PROMPT: State the number of lines in the material below that hold "hpool", and add nothing to it.

RECORD SET:

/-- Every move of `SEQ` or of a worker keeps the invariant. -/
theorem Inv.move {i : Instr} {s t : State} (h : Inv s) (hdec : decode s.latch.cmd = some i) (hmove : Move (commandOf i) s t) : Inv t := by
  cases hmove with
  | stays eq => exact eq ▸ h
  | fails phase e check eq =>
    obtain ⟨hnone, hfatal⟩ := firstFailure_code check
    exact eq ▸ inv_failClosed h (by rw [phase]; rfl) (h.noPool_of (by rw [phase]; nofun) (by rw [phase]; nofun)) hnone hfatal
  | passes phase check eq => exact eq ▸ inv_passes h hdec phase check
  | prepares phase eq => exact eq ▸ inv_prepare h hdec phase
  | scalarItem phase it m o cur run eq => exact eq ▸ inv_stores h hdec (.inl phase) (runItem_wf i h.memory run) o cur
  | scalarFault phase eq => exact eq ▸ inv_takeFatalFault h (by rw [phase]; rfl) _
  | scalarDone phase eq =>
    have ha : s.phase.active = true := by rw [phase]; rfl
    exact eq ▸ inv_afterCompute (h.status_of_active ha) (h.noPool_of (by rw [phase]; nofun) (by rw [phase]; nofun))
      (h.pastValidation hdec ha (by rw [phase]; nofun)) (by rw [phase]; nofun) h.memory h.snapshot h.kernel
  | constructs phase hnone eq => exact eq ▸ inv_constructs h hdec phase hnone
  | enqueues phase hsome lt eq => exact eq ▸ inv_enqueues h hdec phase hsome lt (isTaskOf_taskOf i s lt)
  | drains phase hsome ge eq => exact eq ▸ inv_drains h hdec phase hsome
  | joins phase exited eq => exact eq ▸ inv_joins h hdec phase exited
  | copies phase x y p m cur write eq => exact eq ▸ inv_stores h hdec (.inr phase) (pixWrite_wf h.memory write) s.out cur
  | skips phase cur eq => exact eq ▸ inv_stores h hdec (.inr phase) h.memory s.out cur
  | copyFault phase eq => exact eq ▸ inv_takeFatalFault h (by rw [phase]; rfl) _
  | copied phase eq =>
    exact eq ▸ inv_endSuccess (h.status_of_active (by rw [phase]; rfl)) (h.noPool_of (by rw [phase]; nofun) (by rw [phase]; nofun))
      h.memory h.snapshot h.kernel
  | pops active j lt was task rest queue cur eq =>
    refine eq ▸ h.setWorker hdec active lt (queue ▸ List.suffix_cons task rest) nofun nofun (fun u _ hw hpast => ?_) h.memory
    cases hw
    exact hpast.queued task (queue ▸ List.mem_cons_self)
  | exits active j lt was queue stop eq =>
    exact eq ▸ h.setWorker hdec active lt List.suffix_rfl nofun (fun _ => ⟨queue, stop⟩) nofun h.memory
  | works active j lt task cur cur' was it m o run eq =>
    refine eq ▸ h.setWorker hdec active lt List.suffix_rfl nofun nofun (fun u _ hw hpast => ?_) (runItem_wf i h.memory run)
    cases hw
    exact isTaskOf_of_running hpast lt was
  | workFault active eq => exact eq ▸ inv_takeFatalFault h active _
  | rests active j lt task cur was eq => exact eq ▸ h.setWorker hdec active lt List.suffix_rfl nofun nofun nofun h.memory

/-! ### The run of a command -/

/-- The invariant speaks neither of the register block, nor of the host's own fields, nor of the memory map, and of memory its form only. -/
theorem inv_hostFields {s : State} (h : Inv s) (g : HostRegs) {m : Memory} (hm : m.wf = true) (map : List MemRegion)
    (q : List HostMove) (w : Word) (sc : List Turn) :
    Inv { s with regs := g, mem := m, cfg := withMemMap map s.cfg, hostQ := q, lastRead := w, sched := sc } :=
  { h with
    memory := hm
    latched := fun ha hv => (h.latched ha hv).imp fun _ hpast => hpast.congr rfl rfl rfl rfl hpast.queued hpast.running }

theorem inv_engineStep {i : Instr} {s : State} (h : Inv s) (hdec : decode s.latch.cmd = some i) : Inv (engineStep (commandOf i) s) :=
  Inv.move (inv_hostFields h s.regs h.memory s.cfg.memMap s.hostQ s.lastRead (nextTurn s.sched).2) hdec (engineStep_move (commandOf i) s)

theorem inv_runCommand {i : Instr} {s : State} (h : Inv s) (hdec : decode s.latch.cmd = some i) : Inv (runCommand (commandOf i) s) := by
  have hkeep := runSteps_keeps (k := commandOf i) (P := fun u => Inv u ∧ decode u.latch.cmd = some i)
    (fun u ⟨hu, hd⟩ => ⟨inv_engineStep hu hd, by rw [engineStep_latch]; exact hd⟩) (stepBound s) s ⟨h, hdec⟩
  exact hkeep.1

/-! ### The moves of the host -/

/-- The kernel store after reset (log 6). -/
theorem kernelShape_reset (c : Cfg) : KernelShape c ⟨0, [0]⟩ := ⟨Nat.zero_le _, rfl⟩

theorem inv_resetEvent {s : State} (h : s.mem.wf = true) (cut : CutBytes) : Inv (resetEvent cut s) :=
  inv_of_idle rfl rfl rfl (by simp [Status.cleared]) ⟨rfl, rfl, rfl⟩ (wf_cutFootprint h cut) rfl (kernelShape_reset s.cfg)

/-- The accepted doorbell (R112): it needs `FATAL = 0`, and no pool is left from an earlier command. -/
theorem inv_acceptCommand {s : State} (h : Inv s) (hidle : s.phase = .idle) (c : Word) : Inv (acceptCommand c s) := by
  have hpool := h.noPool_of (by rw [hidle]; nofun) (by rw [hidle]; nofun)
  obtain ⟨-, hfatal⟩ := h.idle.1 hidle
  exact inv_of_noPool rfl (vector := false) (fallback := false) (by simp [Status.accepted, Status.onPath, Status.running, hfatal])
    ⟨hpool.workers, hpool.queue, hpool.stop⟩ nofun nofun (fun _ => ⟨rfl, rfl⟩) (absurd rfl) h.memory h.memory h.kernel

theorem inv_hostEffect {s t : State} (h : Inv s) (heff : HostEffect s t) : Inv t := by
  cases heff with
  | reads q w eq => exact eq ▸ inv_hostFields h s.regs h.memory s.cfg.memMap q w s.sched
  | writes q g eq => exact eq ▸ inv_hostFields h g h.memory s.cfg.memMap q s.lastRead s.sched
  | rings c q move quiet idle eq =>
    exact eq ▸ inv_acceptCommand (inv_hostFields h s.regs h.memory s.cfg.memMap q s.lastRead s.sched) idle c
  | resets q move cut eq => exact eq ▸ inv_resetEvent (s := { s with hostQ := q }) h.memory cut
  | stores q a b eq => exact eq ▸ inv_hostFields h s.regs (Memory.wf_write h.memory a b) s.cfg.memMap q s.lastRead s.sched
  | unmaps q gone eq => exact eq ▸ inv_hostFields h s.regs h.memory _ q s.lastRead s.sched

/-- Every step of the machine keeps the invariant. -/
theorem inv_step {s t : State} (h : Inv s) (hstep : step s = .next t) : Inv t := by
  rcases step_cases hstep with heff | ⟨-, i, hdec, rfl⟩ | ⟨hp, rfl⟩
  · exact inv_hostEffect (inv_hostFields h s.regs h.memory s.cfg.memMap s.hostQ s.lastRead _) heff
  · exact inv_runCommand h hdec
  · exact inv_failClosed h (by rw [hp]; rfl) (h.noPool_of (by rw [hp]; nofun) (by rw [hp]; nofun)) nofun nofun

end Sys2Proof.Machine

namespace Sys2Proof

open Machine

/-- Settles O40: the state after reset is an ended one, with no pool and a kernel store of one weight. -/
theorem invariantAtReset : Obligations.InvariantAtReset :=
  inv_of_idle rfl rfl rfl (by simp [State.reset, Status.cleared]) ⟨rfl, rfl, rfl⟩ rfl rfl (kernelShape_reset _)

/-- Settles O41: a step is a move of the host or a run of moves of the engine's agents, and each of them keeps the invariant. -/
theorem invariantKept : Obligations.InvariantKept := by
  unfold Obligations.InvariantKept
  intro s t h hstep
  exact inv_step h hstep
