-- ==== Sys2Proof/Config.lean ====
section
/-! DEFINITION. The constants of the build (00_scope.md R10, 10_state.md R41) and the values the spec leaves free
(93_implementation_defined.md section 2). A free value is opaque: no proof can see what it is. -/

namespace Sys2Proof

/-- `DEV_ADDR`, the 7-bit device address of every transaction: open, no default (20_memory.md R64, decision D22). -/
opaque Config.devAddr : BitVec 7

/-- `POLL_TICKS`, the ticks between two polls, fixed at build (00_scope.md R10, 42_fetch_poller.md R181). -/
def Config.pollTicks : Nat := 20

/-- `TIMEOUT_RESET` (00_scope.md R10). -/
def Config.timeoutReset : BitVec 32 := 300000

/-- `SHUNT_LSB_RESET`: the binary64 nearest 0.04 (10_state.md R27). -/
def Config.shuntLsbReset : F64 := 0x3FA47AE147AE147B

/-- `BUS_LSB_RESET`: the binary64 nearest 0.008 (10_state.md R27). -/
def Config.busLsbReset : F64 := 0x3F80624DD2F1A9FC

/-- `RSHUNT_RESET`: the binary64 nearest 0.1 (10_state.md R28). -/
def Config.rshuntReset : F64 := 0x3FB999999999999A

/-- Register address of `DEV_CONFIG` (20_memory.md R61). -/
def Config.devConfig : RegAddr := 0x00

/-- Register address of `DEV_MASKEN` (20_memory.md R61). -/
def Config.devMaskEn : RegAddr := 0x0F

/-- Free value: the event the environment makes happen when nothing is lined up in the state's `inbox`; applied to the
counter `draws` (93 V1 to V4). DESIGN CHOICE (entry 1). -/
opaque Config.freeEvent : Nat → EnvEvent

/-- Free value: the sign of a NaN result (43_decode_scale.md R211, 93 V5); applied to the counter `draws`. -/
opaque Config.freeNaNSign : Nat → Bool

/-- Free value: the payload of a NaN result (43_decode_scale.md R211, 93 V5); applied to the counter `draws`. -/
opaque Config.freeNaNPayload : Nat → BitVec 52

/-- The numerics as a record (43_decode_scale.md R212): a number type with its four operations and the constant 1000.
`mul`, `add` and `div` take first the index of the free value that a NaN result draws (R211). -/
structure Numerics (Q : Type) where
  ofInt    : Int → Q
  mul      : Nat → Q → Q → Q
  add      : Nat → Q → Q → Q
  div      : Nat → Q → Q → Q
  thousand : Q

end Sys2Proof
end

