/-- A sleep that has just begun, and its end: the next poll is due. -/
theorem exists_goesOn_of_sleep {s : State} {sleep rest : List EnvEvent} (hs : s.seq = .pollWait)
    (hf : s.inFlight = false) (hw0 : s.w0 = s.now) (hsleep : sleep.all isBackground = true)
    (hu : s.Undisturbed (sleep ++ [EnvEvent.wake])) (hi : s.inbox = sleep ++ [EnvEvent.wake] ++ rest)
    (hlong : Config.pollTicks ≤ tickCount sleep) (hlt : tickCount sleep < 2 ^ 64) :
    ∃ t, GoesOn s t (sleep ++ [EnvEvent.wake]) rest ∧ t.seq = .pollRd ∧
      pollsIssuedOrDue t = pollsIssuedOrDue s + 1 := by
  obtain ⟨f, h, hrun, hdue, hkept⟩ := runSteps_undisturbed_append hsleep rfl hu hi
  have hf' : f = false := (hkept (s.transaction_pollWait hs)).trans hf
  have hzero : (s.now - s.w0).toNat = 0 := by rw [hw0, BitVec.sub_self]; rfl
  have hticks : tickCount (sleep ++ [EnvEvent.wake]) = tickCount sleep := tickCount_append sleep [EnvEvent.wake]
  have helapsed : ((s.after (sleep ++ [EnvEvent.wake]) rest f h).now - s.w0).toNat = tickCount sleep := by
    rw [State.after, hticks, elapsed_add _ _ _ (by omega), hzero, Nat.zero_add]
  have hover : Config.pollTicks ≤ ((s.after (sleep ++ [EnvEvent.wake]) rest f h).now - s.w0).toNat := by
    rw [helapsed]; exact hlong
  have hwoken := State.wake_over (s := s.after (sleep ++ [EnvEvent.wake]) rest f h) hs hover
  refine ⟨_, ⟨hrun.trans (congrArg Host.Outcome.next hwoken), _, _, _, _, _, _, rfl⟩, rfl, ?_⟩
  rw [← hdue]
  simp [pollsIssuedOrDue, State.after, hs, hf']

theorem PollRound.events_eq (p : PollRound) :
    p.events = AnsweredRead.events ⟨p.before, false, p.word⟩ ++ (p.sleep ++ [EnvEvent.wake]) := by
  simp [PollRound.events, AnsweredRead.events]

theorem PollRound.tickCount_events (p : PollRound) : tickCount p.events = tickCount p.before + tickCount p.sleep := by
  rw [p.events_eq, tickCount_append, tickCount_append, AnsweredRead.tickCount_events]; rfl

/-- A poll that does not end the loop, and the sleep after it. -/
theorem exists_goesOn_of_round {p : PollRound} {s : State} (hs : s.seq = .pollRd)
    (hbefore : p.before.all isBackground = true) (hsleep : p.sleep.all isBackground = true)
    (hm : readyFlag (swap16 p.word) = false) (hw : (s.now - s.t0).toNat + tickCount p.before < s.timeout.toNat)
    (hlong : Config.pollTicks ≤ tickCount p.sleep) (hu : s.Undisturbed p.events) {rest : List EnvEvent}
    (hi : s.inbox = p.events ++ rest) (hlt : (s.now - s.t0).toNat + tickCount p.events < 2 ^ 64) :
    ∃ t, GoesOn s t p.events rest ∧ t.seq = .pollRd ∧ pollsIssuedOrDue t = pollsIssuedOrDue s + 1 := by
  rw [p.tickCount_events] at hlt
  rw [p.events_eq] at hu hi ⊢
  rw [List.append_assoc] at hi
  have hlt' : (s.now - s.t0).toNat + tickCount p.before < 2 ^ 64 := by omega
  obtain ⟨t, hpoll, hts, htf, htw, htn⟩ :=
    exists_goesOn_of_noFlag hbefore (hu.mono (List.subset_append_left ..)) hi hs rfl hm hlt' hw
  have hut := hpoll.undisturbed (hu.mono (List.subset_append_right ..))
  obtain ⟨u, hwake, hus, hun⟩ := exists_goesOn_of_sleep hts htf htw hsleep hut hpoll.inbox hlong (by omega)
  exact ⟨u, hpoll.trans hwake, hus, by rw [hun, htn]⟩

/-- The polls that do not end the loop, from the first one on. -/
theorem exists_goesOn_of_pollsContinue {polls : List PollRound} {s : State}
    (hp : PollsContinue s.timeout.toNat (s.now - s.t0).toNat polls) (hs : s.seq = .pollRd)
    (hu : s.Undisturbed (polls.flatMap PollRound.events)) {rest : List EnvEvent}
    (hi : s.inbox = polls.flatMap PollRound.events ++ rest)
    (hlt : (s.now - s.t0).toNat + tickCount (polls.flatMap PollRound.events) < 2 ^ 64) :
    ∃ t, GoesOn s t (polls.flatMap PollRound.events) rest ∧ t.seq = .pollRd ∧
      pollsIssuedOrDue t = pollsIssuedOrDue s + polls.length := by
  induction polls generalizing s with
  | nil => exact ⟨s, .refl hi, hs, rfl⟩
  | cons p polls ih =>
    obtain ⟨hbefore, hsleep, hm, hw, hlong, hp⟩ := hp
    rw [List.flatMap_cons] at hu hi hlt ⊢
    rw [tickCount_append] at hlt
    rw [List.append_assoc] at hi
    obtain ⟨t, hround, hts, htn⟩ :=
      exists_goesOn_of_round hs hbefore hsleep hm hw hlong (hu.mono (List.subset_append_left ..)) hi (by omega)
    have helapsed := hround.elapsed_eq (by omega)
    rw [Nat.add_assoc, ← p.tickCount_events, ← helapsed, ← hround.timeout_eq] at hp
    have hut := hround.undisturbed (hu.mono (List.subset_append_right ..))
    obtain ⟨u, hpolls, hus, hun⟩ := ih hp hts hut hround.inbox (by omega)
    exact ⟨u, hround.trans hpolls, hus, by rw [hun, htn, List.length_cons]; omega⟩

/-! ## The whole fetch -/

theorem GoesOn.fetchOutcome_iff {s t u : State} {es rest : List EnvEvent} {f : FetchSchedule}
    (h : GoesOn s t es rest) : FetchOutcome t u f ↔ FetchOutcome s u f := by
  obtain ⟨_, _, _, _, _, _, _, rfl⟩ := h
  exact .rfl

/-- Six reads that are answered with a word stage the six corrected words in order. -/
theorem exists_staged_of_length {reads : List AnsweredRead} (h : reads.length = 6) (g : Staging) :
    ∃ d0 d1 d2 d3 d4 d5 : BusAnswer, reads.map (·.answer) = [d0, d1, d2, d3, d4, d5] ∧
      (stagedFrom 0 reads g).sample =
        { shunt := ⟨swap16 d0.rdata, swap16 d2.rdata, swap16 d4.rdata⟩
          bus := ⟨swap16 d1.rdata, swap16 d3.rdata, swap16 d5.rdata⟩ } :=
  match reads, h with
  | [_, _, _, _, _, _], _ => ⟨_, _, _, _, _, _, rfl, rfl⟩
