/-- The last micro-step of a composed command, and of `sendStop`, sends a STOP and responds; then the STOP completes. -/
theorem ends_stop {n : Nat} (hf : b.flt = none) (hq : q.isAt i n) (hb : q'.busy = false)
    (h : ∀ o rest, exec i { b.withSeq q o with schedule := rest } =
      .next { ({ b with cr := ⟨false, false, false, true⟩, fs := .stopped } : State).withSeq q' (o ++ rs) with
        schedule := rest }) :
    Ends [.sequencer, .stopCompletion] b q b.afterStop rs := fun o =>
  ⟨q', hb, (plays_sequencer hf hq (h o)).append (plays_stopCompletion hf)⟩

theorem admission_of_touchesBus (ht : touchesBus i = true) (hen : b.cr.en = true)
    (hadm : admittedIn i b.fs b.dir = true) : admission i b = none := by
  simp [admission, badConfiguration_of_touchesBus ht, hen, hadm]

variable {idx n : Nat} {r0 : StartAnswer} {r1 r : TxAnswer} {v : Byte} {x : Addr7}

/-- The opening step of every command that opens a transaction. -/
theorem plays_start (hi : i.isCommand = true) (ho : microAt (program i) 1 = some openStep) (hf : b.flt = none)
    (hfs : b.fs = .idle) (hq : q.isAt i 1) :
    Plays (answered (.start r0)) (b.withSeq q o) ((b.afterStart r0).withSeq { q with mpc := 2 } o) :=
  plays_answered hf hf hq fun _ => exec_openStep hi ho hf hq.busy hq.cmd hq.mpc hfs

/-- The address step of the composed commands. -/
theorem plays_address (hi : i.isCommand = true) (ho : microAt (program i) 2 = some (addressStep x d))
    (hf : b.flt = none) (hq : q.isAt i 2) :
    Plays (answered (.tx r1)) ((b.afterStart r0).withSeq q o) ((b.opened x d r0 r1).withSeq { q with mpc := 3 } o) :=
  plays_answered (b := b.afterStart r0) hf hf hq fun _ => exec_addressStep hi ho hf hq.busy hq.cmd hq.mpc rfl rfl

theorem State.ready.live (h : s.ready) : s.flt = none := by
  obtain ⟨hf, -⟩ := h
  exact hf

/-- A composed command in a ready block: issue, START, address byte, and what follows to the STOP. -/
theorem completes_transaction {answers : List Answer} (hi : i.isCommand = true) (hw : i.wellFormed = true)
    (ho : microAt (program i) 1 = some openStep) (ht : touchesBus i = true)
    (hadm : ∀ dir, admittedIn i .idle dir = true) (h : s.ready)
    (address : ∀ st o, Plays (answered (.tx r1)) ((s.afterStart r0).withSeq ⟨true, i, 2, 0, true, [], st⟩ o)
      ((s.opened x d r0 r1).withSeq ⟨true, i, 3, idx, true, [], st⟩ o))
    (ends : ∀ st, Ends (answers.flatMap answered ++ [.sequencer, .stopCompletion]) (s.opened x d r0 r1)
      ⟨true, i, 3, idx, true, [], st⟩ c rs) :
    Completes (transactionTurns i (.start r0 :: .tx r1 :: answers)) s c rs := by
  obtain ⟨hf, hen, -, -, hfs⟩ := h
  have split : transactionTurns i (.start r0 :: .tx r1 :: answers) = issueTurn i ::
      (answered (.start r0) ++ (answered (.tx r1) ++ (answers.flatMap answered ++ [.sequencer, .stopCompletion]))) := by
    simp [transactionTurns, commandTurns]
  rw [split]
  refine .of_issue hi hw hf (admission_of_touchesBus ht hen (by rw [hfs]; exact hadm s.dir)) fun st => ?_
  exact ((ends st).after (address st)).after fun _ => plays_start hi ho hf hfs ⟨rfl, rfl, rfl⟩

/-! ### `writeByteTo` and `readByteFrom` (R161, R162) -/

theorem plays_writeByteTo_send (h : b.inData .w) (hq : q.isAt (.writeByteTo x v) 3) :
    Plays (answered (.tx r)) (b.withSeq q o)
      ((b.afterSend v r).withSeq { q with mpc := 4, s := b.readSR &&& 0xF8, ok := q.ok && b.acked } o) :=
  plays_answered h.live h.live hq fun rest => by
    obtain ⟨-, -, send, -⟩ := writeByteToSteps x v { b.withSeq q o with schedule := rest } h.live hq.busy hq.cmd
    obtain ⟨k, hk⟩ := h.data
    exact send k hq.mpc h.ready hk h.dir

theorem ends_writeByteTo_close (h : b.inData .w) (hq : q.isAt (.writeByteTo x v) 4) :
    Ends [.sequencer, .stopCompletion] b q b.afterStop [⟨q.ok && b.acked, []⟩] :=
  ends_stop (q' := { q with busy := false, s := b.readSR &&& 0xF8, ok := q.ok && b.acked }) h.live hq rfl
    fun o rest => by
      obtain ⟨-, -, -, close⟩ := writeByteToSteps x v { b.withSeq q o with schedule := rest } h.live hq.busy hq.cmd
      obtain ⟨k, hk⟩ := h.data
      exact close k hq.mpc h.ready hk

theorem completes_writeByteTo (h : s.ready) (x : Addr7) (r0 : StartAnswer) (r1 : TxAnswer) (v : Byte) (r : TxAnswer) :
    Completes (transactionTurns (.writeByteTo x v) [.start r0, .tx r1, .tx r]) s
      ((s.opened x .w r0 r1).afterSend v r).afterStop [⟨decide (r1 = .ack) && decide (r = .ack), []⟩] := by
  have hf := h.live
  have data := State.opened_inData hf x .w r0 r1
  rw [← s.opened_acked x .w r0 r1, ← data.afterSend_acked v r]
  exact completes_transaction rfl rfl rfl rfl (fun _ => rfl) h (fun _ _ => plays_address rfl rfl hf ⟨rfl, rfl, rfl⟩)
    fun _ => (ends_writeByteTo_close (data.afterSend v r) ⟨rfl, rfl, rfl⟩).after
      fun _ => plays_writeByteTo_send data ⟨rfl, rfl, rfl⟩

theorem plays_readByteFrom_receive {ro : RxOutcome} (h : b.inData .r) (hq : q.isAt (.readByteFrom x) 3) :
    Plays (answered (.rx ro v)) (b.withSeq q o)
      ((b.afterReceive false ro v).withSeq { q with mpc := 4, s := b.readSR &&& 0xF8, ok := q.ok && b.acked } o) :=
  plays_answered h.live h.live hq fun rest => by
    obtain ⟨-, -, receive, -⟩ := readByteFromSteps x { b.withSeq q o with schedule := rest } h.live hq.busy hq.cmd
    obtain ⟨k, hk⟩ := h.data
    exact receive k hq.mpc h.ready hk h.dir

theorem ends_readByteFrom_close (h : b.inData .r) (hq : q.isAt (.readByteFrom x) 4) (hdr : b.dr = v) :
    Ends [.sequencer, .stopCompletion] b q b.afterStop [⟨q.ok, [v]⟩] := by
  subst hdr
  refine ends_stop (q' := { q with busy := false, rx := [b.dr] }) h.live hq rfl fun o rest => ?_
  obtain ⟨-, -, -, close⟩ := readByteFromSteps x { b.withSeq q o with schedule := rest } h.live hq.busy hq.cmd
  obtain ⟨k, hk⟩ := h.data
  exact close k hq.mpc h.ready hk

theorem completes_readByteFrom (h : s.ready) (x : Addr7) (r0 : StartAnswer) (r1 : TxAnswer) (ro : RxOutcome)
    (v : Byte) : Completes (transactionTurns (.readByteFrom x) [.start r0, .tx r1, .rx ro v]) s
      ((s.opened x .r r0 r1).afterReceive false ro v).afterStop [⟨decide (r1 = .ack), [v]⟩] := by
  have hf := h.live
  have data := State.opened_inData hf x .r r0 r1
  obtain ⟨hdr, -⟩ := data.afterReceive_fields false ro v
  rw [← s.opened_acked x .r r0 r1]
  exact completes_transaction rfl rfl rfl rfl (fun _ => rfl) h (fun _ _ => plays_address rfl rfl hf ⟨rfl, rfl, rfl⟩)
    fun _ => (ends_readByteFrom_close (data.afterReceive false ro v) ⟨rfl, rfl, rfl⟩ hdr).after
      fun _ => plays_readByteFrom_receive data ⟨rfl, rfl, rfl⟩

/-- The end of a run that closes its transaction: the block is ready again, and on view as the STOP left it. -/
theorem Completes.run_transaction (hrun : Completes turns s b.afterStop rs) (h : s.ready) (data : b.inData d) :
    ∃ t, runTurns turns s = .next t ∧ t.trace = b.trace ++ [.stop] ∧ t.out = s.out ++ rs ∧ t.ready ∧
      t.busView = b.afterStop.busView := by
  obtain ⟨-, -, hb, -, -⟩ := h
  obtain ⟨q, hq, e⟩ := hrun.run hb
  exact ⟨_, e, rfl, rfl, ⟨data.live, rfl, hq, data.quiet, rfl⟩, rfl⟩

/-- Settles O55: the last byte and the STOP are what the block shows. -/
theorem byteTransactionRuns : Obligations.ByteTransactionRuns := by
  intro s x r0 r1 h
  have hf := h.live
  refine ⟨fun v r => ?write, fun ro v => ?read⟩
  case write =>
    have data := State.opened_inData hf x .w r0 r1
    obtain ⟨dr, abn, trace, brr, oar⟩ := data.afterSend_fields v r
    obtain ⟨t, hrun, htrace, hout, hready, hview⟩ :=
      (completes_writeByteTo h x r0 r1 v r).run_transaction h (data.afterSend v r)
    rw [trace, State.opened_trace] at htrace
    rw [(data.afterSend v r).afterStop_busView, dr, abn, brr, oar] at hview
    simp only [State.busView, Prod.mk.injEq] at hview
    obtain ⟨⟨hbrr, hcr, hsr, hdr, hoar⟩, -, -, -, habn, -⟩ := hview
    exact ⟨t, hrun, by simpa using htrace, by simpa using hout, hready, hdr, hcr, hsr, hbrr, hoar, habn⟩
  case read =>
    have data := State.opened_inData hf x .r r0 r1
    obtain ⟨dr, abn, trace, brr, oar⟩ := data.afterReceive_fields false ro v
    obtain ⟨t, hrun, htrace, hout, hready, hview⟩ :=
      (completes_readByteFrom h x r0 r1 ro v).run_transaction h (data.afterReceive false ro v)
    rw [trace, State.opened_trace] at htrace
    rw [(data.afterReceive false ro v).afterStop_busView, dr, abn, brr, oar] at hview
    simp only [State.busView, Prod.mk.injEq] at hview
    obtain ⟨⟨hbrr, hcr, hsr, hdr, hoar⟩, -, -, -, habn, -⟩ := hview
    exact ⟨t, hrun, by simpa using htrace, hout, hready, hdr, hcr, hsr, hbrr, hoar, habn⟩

RESULT FOR THIS EXERCISE: 2